The molecular expression differences in OSCCs have been studied for different oral cavity sites. At least buccal mucosa and OTSCCs have significantly different expressions of p16 and p21 since downregulation of p16 and p21 expression was seen in 47% of OTSCC cases and only 28% of buccal mucosa carcinomas21,33. Telomerase activity has also been reported to differ significantly among tumors in non-keratinized mucosa like FOM and ventrolateral tongue34. Keratinized and non-keratinized epithelia also differ in cellular protein content26. A study examining the site-specific gene expression of OSCC found differences in protein regulation patterns, especially for tongue and FOM OSCCs. XIAP, an inhibitor of apoptosis that prevents caspase activation, was strongly expressed in FOM SCCs, in contrast to OTSCCs, in which the expression levels were low35,36. Similar variable results were also seen in expression levels of p53, CA IX, beta-catenin, HIf-1-alpha, and c-kit among these sites36.
Limitations
The retrospective setting of the study has some limitations. Smoking and alcohol history was based on patient self-report, which likely leads to underreporting of results. Therefore, the limit of heavy alcohol consumption was set at seven servings per week, according to a previous cancer study37. Different tobacco products could not be determined. In addition, the number of cigarettes was not assessed. Our findings also have limited generalizability to other countries. At the population level, the differences can be explained by the effects of carcinogenic sources other than tobacco, smoking, and alcohol.

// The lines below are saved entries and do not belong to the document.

@[simp] theorem removeHead_pwLastLevel (k : Nat) (s : State) : (removeHead k s).pwLastLevel = s.pwLastLevel := rfl
@[simp] theorem removeHead_pwLastTransitionIndex (k : Nat) (s : State) : (removeHead k s).pwLastTransitionIndex = s.pwLastTransitionIndex := rfl
@[simp] theorem removeHead_pwIndex (k : Nat) (s : State) : (removeHead k s).pwIndex = s.pwIndex := rfl
@[simp] theorem removeHead_pwAcc (k : Nat) (s : State) : (removeHead k s).pwAcc = s.pwAcc := rfl
@[simp] theorem removeHead_buf (k : Nat) (s : State) : (removeHead k s).buf = s.buf.drop k := rfl
@[simp] theorem removeHead_syncState (k : Nat) (s : State) : (removeHead k s).syncState = s.syncState := rfl
@[simp] theorem removeHead_sfdAttempts (k : Nat) (s : State) : (removeHead k s).sfdAttempts = s.sfdAttempts := rfl
@[simp] theorem removeHead_halted (k : Nat) (s : State) : (removeHead k s).halted = s.halted := rfl
@[simp] theorem removeHead_params (k : Nat) (s : State) : (removeHead k s).params = s.params := rfl
@[simp] theorem removeHead_inputs (k : Nat) (s : State) : (removeHead k s).inputs = s.inputs := rfl
@[simp] theorem removeHead_out (k : Nat) (s : State) : (removeHead k s).out = s.out := rfl
@[simp] theorem removeHead_condsP (k : Nat) (s : State) : (removeHead k s).condsP = s.condsP := rfl
@[simp] theorem removeHead_condsM (k : Nat) (s : State) : (removeHead k s).condsM = s.condsM := rfl
@[simp] theorem removeHead_result (k : Nat) (s : State) : (removeHead k s).result = s.result := rfl

@[simp] theorem enterSync_pwLastLevel (st : SyncState) (s : State) : (enterSync st s).pwLastLevel = s.pwLastLevel := rfl
@[simp] theorem enterSync_pwLastTransitionIndex (st : SyncState) (s : State) : (enterSync st s).pwLastTransitionIndex = s.pwLastTransitionIndex := rfl
@[simp] theorem enterSync_pwIndex (st : SyncState) (s : State) : (enterSync st s).pwIndex = s.pwIndex := rfl
@[simp] theorem enterSync_pwAcc (st : SyncState) (s : State) : (enterSync st s).pwAcc = s.pwAcc := rfl
@[simp] theorem enterSync_buf (st : SyncState) (s : State) : (enterSync st s).buf = s.buf := rfl
@[simp] theorem enterSync_syncState (st : SyncState) (s : State) : (enterSync st s).syncState = st := rfl
@[simp] theorem enterSync_sfdAttempts (st : SyncState) (s : State) : (enterSync st s).sfdAttempts = 0 := rfl
@[simp] theorem enterSync_halted (st : SyncState) (s : State) : (enterSync st s).halted = s.halted := rfl
@[simp] theorem enterSync_params (st : SyncState) (s : State) : (enterSync st s).params = s.params := rfl
@[simp] theorem enterSync_inputs (st : SyncState) (s : State) : (enterSync st s).inputs = s.inputs := rfl
@[simp] theorem enterSync_out (st : SyncState) (s : State) : (enterSync st s).out = s.out := rfl
@[simp] theorem enterSync_condsP (st : SyncState) (s : State) : (enterSync st s).condsP = s.condsP := rfl
@[simp] theorem enterSync_condsM (st : SyncState) (s : State) : (enterSync st s).condsM = s.condsM := rfl
@[simp] theorem enterSync_result (st : SyncState) (s : State) : (enterSync st s).result = s.result := rfl

@[simp] theorem bailout_pwLastLevel (s : State) : (bailout s).pwLastLevel = s.pwLastLevel := rfl
@[simp] theorem bailout_pwLastTransitionIndex (s : State) : (bailout s).pwLastTransitionIndex = s.pwLastTransitionIndex := rfl
@[simp] theorem bailout_pwIndex (s : State) : (bailout s).pwIndex = s.pwIndex := rfl
@[simp] theorem bailout_pwAcc (s : State) : (bailout s).pwAcc = s.pwAcc := rfl
@[simp] theorem bailout_buf (s : State) : (bailout s).buf = s.buf := rfl
@[simp] theorem bailout_syncState (s : State) : (bailout s).syncState = .searchingPreamble := rfl
@[simp] theorem bailout_sfdAttempts (s : State) : (bailout s).sfdAttempts = 0 := rfl
@[simp] theorem bailout_halted (s : State) : (bailout s).halted = s.halted := rfl
@[simp] theorem bailout_params (s : State) : (bailout s).params = s.params := rfl
@[simp] theorem bailout_inputs (s : State) : (bailout s).inputs = s.inputs := rfl
@[simp] theorem bailout_out (s : State) : (bailout s).out = s.out := rfl
@[simp] theorem bailout_condsP (s : State) : (bailout s).condsP = s.condsP := rfl
@[simp] theorem bailout_condsM (s : State) : (bailout s).condsM = s.condsM := rfl
@[simp] theorem bailout_result (s : State) : (bailout s).result = s.result := rfl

OSCCs of different sites have differences in etiology. SCC of FOM appears to be almost entirely cancer caused by the common carcinogens of tobacco and alcohol. Examining the site-wise heterogeneity in OSCC would also be important for planning cancer treatment since tumor sites seem to differ in molecular expression profiles. FOM may be deficient in some structures that predispose to OTSCC, the rate of which has increased in NSND patients. In addition, the male-to-female ratio is also higher for FOM cancer than for cancers of the gingiva or tongue. Although differences in alcohol use and smoking habits could partly explain this, gender-associated endogenous factors also warrant investigation16.